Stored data
= = =

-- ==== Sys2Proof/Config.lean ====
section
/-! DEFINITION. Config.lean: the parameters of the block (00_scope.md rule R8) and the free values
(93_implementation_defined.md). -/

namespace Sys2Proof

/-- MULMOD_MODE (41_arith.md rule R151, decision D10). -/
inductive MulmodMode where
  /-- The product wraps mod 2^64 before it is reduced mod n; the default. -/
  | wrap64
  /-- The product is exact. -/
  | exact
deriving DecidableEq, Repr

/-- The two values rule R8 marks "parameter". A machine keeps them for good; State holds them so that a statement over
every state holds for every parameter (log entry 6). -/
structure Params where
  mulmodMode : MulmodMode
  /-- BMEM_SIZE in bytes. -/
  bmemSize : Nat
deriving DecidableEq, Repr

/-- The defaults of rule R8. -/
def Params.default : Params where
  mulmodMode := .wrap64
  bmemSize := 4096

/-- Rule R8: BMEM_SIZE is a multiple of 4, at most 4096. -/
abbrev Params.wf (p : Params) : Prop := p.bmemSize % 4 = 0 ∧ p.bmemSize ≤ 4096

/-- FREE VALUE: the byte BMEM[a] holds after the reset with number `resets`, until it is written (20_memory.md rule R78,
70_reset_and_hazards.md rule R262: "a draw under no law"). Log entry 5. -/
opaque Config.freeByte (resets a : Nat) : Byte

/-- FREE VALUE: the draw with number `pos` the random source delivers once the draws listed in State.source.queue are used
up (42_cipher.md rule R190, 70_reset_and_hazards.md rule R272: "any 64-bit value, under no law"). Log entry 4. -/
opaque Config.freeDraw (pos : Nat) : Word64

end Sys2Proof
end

= = =

YOUR TASK: Print every record above exactly as it appears.

REPLY:
-- ==== Sys2Proof/Config.lean ====
section
/-! DEFINITION. Config.lean: the parameters of the block (00_scope.md rule R8) and the free values
(93_implementation_defined.md). -/

namespace Sys2Proof

/-- MULMOD_MODE (41_arith.md rule R151, decision D10). -/
inductive MulmodMode where
  /-- The product wraps mod 2^64 before it is reduced mod n; the default. -/
  | wrap64
  /-- The product is exact. -/
  | exact
deriving DecidableEq, Repr

/-- The two values rule R8 marks "parameter". A machine keeps them for good; State holds them so that a statement over
every state holds for every parameter (log entry 6). -/
structure Params where
  mulmodMode : MulmodMode
  /-- BMEM_SIZE in bytes. -/
  bmemSize : Nat
deriving DecidableEq, Repr

/-- The defaults of rule R8. -/
def Params.default : Params where
  mulmodMode := .wrap64
  bmemSize := 4096

/-- Rule R8: BMEM_SIZE is a multiple of 4, at most 4096. -/
abbrev Params.wf (p : Params) : Prop := p.bmemSize % 4 = 0 ∧ p.bmemSize ≤ 4096

/-- FREE VALUE: the byte BMEM[a] holds after the reset with number `resets`, until it is written (20_memory.md rule R78,
70_reset_and_hazards.md rule R262: "a draw under no law"). Log entry 5. -/
opaque Config.freeByte (resets a : Nat) : Byte

/-- FREE VALUE: the draw with number `pos` the random source delivers once the draws listed in State.source.queue are used
up (42_cipher.md rule R190, 70_reset_and_hazards.md rule R272: "any 64-bit value, under no law"). Log entry 4. -/
opaque Config.freeDraw (pos : Nat) : Word64

end Sys2Proof
end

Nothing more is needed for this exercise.